Member of the Riigikogu
- Incumbent
- Assumed office 10 April 2023

Personal details
- Born: June 6, 1989 (age 37) Valga, then part of Estonian SSR, Soviet Union
- Party: Estonian Social Democratic Party (2024–present)
- Other political affiliations: Centre Party (2016–2024)
- Education: University of Tartu Tallinn University
- Occupation: Politician

= Andre Hanimägi =

Estonian politician (born 1989)

Andre Hanimägi (born 6 June 1989) is an Estonian politician representing the Estonian Centre Party (Estonian: Eesti Keskerakond, EK). Following the 2023 Estonian parliamentary election, he was elected to the Riigikogu.

== Biography ==
Andre Hanimägi was born in Valga, where attended primary and secondary schools. He is a 2008 graduate of Valga Gymnasium. In 2008, he enrolled in the Faculty of Social Sciences at the University of Tartu, graduating in 2011 with a Bachelor's degree in journalism and communication. He received his Master's degree in organizational communication and public relations from Tallinn University. In 2009, and again from 2011 to 2012, he was a reporter for the local Valgamaalane newspaper.

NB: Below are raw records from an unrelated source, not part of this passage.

/-! ## State.modLaunch -/

@[simp] theorem State.modLaunch_ck (s : State) (l : Nat) (f : Launch → Launch) : (s.modLaunch l f).ck = s.ck := by unfold State.modLaunch; split <;> rfl
@[simp] theorem State.modLaunch_power (s : State) (l : Nat) (f : Launch → Launch) : (s.modLaunch l f).power = s.power := by unfold State.modLaunch; split <;> rfl
@[simp] theorem State.modLaunch_agenda (s : State) (l : Nat) (f : Launch → Launch) : (s.modLaunch l f).agenda = s.agenda := by unfold State.modLaunch; split <;> rfl
@[simp] theorem State.modLaunch_focus (s : State) (l : Nat) (f : Launch → Launch) : (s.modLaunch l f).focus = s.focus := by unfold State.modLaunch; split <;> rfl
@[simp] theorem State.modLaunch_phase (s : State) (l : Nat) (f : Launch → Launch) : (s.modLaunch l f).phase = s.phase := by unfold State.modLaunch; split <;> rfl
@[simp] theorem State.modLaunch_place (s : State) (l : Nat) (f : Launch → Launch) : (s.modLaunch l f).place = s.place := by unfold State.modLaunch; split <;> rfl
@[simp] theorem State.modLaunch_spent (s : State) (l : Nat) (f : Launch → Launch) : (s.modLaunch l f).spent = s.spent := by unfold State.modLaunch; split <;> rfl
@[simp] theorem State.modLaunch_accepted (s : State) (l : Nat) (f : Launch → Launch) : (s.modLaunch l f).accepted = s.accepted := by unfold State.modLaunch; split <;> rfl
@[simp] theorem State.modLaunch_moved (s : State) (l : Nat) (f : Launch → Launch) : (s.modLaunch l f).moved = s.moved := by unfold State.modLaunch; split <;> rfl
@[simp] theorem State.modLaunch_banked (s : State) (l : Nat) (f : Launch → Launch) : (s.modLaunch l f).banked = s.banked := by unfold State.modLaunch; split <;> rfl
@[simp] theorem State.modLaunch_fresh (s : State) (l : Nat) (f : Launch → Launch) : (s.modLaunch l f).fresh = s.fresh := by unfold State.modLaunch; split <;> rfl
@[simp] theorem State.modLaunch_mem (s : State) (l : Nat) (f : Launch → Launch) : (s.modLaunch l f).mem = s.mem := by unfold State.modLaunch; split <;> rfl
@[simp] theorem State.modLaunch_heads (s : State) (l : Nat) (f : Launch → Launch) : (s.modLaunch l f).heads = s.heads := by unfold State.modLaunch; split <;> rfl
@[simp] theorem State.modLaunch_traces (s : State) (l : Nat) (f : Launch → Launch) : (s.modLaunch l f).traces = s.traces := by unfold State.modLaunch; split <;> rfl
@[simp] theorem State.modLaunch_poison (s : State) (l : Nat) (f : Launch → Launch) : (s.modLaunch l f).poison = s.poison := by unfold State.modLaunch; split <;> rfl
@[simp] theorem State.modLaunch_poisonIn (s : State) (l : Nat) (f : Launch → Launch) : (s.modLaunch l f).poisonIn = s.poisonIn := by unfold State.modLaunch; split <;> rfl
@[simp] theorem State.modLaunch_dirty (s : State) (l : Nat) (f : Launch → Launch) : (s.modLaunch l f).dirty = s.dirty := by unfold State.modLaunch; split <;> rfl
@[simp] theorem State.modLaunch_frames (s : State) (l : Nat) (f : Launch → Launch) : (s.modLaunch l f).frames = s.frames := by unfold State.modLaunch; split <;> rfl
@[simp] theorem State.modLaunch_keys (s : State) (l : Nat) (f : Launch → Launch) : (s.modLaunch l f).keys = s.keys := by unfold State.modLaunch; split <;> rfl
@[simp] theorem State.modLaunch_dropCount (s : State) (l : Nat) (f : Launch → Launch) : (s.modLaunch l f).dropCount = s.dropCount := by unfold State.modLaunch; split <;> rfl
@[simp] theorem State.modLaunch_retention (s : State) (l : Nat) (f : Launch → Launch) : (s.modLaunch l f).retention = s.retention := by unfold State.modLaunch; split <;> rfl
@[simp] theorem State.modLaunch_hotEvents (s : State) (l : Nat) (f : Launch → Launch) : (s.modLaunch l f).hotEvents = s.hotEvents := by unfold State.modLaunch; split <;> rfl
@[simp] theorem State.modLaunch_tlb (s : State) (l : Nat) (f : Launch → Launch) : (s.modLaunch l f).tlb = s.tlb := by unfold State.modLaunch; split <;> rfl
@[simp] theorem State.modLaunch_walks (s : State) (l : Nat) (f : Launch → Launch) : (s.modLaunch l f).walks = s.walks := by unfold State.modLaunch; split <;> rfl
@[simp] theorem State.modLaunch_dir (s : State) (l : Nat) (f : Launch → Launch) : (s.modLaunch l f).dir = s.dir := by unfold State.modLaunch; split <;> rfl
@[simp] theorem State.modLaunch_l2 (s : State) (l : Nat) (f : Launch → Launch) : (s.modLaunch l f).l2 = s.l2 := by unfold State.modLaunch; split <;> rfl
@[simp] theorem State.modLaunch_banks (s : State) (l : Nat) (f : Launch → Launch) : (s.modLaunch l f).banks = s.banks := by unfold State.modLaunch; split <;> rfl
@[simp] theorem State.modLaunch_probes (s : State) (l : Nat) (f : Launch → Launch) : (s.modLaunch l f).probes = s.probes := by unfold State.modLaunch; split <;> rfl
@[simp] theorem State.modLaunch_flights (s : State) (l : Nat) (f : Launch → Launch) : (s.modLaunch l f).flights = s.flights := by unfold State.modLaunch; split <;> rfl
@[simp] theorem State.modLaunch_nextFlight (s : State) (l : Nat) (f : Launch → Launch) : (s.modLaunch l f).nextFlight = s.nextFlight := by unfold State.modLaunch; split <;> rfl
@[simp] theorem State.modLaunch_nextItem (s : State) (l : Nat) (f : Launch → Launch) : (s.modLaunch l f).nextItem = s.nextItem := by unfold State.modLaunch; split <;> rfl
@[simp] theorem State.modLaunch_cores (s : State) (l : Nat) (f : Launch → Launch) : (s.modLaunch l f).cores = s.cores := by unfold State.modLaunch; split <;> rfl
@[simp] theorem State.modLaunch_blocks (s : State) (l : Nat) (f : Launch → Launch) : (s.modLaunch l f).blocks = s.blocks := by unfold State.modLaunch; split <;> rfl
@[simp] theorem State.modLaunch_crews (s : State) (l : Nat) (f : Launch → Launch) : (s.modLaunch l f).crews = s.crews := by unfold State.modLaunch; split <;> rfl
@[simp] theorem State.modLaunch_nextLaunch (s : State) (l : Nat) (f : Launch → Launch) : (s.modLaunch l f).nextLaunch = s.nextLaunch := by unfold State.modLaunch; split <;> rfl
@[simp] theorem State.modLaunch_queues (s : State) (l : Nat) (f : Launch → Launch) : (s.modLaunch l f).queues = s.queues := by unfold State.modLaunch; split <;> rfl
@[simp] theorem State.modLaunch_references (s : State) (l : Nat) (f : Launch → Launch) : (s.modLaunch l f).references = s.references := by unfold State.modLaunch; split <;> rfl
@[simp] theorem State.modLaunch_slotGens (s : State) (l : Nat) (f : Launch → Launch) : (s.modLaunch l f).slotGens = s.slotGens := by unfold State.modLaunch; split <;> rfl
@[simp] theorem State.modLaunch_parts (s : State) (l : Nat) (f : Launch → Launch) : (s.modLaunch l f).parts = s.parts := by unfold State.modLaunch; split <;> rfl
@[simp] theorem State.modLaunch_tenants (s : State) (l : Nat) (f : Launch → Launch) : (s.modLaunch l f).tenants = s.tenants := by unfold State.modLaunch; split <;> rfl
@[simp] theorem State.modLaunch_clusters (s : State) (l : Nat) (f : Launch → Launch) : (s.modLaunch l f).clusters = s.clusters := by unfold State.modLaunch; split <;> rfl
@[simp] theorem State.modLaunch_floor (s : State) (l : Nat) (f : Launch → Launch) : (s.modLaunch l f).floor = s.floor := by unfold State.modLaunch; split <;> rfl
@[simp] theorem State.modLaunch_period (s : State) (l : Nat) (f : Launch → Launch) : (s.modLaunch l f).period = s.period := by unfold State.modLaunch; split <;> rfl
@[simp] theorem State.modLaunch_pool (s : State) (l : Nat) (f : Launch → Launch) : (s.modLaunch l f).pool = s.pool := by unfold State.modLaunch; split <;> rfl
@[simp] theorem State.modLaunch_nextCharge (s : State) (l : Nat) (f : Launch → Launch) : (s.modLaunch l f).nextCharge = s.nextCharge := by unfold State.modLaunch; split <;> rfl
@[simp] theorem State.modLaunch_nextPeriod (s : State) (l : Nat) (f : Launch → Launch) : (s.modLaunch l f).nextPeriod = s.nextPeriod := by unfold State.modLaunch; split <;> rfl
@[simp] theorem State.modLaunch_nextPower (s : State) (l : Nat) (f : Launch → Launch) : (s.modLaunch l f).nextPower = s.nextPower := by unfold State.modLaunch; split <;> rfl
@[simp] theorem State.modLaunch_nextSummary (s : State) (l : Nat) (f : Launch → Launch) : (s.modLaunch l f).nextSummary = s.nextSummary := by unfold State.modLaunch; split <;> rfl
@[simp] theorem State.modLaunch_eccCount (s : State) (l : Nat) (f : Launch → Launch) : (s.modLaunch l f).eccCount = s.eccCount := by unfold State.modLaunch; split <;> rfl
@[simp] theorem State.modLaunch_softErrors (s : State) (l : Nat) (f : Launch → Launch) : (s.modLaunch l f).softErrors = s.softErrors := by unfold State.modLaunch; split <;> rfl
@[simp] theorem State.modLaunch_rings (s : State) (l : Nat) (f : Launch → Launch) : (s.modLaunch l f).rings = s.rings := by unfold State.modLaunch; split <;> rfl
@[simp] theorem State.modLaunch_nextHold (s : State) (l : Nat) (f : Launch → Launch) : (s.modLaunch l f).nextHold = s.nextHold := by unfold State.modLaunch; split <;> rfl
@[simp] theorem State.modLaunch_policyLog (s : State) (l : Nat) (f : Launch → Launch) : (s.modLaunch l f).policyLog = s.policyLog := by unfold State.modLaunch; split <;> rfl
@[simp] theorem State.modLaunch_migRing (s : State) (l : Nat) (f : Launch → Launch) : (s.modLaunch l f).migRing = s.migRing := by unfold State.modLaunch; split <;> rfl
@[simp] theorem State.modLaunch_migNext (s : State) (l : Nat) (f : Launch → Launch) : (s.modLaunch l f).migNext = s.migNext := by unfold State.modLaunch; split <;> rfl
@[simp] theorem State.modLaunch_credits (s : State) (l : Nat) (f : Launch → Launch) : (s.modLaunch l f).credits = s.credits := by unfold State.modLaunch; split <;> rfl
@[simp] theorem State.modLaunch_notices (s : State) (l : Nat) (f : Launch → Launch) : (s.modLaunch l f).notices = s.notices := by unfold State.modLaunch; split <;> rfl
@[simp] theorem State.modLaunch_nextNotice (s : State) (l : Nat) (f : Launch → Launch) : (s.modLaunch l f).nextNotice = s.nextNotice := by unfold State.modLaunch; split <;> rfl
@[simp] theorem State.modLaunch_spoil (s : State) (l : Nat) (f : Launch → Launch) : (s.modLaunch l f).spoil = s.spoil := by unfold State.modLaunch; split <;> rfl
@[simp] theorem State.modLaunch_spoilNext (s : State) (l : Nat) (f : Launch → Launch) : (s.modLaunch l f).spoilNext = s.spoilNext := by unfold State.modLaunch; split <;> rfl
@[simp] theorem State.modLaunch_spoilWritten (s : State) (l : Nat) (f : Launch → Launch) : (s.modLaunch l f).spoilWritten = s.spoilWritten := by unfold State.modLaunch; split <;> rfl
@[simp] theorem State.modLaunch_cpDown (s : State) (l : Nat) (f : Launch → Launch) : (s.modLaunch l f).cpDown = s.cpDown := by unfold State.modLaunch; split <;> rfl
@[simp] theorem State.modLaunch_boot (s : State) (l : Nat) (f : Launch → Launch) : (s.modLaunch l f).boot = s.boot := by unfold State.modLaunch; split <;> rfl
@[simp] theorem State.modLaunch_imageStore (s : State) (l : Nat) (f : Launch → Launch) : (s.modLaunch l f).imageStore = s.imageStore := by unfold State.modLaunch; split <;> rfl
@[simp] theorem State.modLaunch_firmware (s : State) (l : Nat) (f : Launch → Launch) : (s.modLaunch l f).firmware = s.firmware := by unfold State.modLaunch; split <;> rfl
@[simp] theorem State.modLaunch_lifeCycle (s : State) (l : Nat) (f : Launch → Launch) : (s.modLaunch l f).lifeCycle = s.lifeCycle := by unfold State.modLaunch; split <;> rfl
@[simp] theorem State.modLaunch_boots (s : State) (l : Nat) (f : Launch → Launch) : (s.modLaunch l f).boots = s.boots := by unfold State.modLaunch; split <;> rfl
@[simp] theorem State.modLaunch_resets (s : State) (l : Nat) (f : Launch → Launch) : (s.modLaunch l f).resets = s.resets := by unfold State.modLaunch; split <;> rfl
@[simp] theorem State.modLaunch_ckSkew (s : State) (l : Nat) (f : Launch → Launch) : (s.modLaunch l f).ckSkew = s.ckSkew := by unfold State.modLaunch; split <;> rfl
@[simp] theorem State.modLaunch_portsDown (s : State) (l : Nat) (f : Launch → Launch) : (s.modLaunch l f).portsDown = s.portsDown := by unfold State.modLaunch; split <;> rfl
@[simp] theorem State.modLaunch_qps (s : State) (l : Nat) (f : Launch → Launch) : (s.modLaunch l f).qps = s.qps := by unfold State.modLaunch; split <;> rfl
@[simp] theorem State.modLaunch_regions (s : State) (l : Nat) (f : Launch → Launch) : (s.modLaunch l f).regions = s.regions := by unfold State.modLaunch; split <;> rfl
@[simp] theorem State.modLaunch_portWork (s : State) (l : Nat) (f : Launch → Launch) : (s.modLaunch l f).portWork = s.portWork := by unfold State.modLaunch; split <;> rfl
@[simp] theorem State.modLaunch_portRings (s : State) (l : Nat) (f : Launch → Launch) : (s.modLaunch l f).portRings = s.portRings := by unfold State.modLaunch; split <;> rfl
@[simp] theorem State.modLaunch_portHeld (s : State) (l : Nat) (f : Launch → Launch) : (s.modLaunch l f).portHeld = s.portHeld := by unfold State.modLaunch; split <;> rfl
@[simp] theorem State.modLaunch_replies (s : State) (l : Nat) (f : Launch → Launch) : (s.modLaunch l f).replies = s.replies := by unfold State.modLaunch; split <;> rfl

In 2010, Hanimägi worked as public relations specialist for the Valga city government. From 2012 to 2016, he was a public relations advisor for the Pirita District Government. From 2016 until 2019, he was an advisor to the Centre Party Riigikogu faction and head of public relations for the Centre Party's non-profit association. From 2019 until 2021, he was the district elder of Haabersti District Government. In 2021, he became the secretary-general of the Centre Party.

He campaigned for election in electoral district no. 1 (Haabersti, Põhja-Tallinn and Kristiine) in the 2023 Estonian parliamentary election of the Riigikogu and collected 466 votes and was elected to XV Riigikogu.

On 5 January 2024, Hanimägi and three other members (Ester Karuse, Jaak Aab and Tanel Kiik) of the 15th Riigikogu announced their departure from the Centre Party and joined the Estonian Social Democratic Party.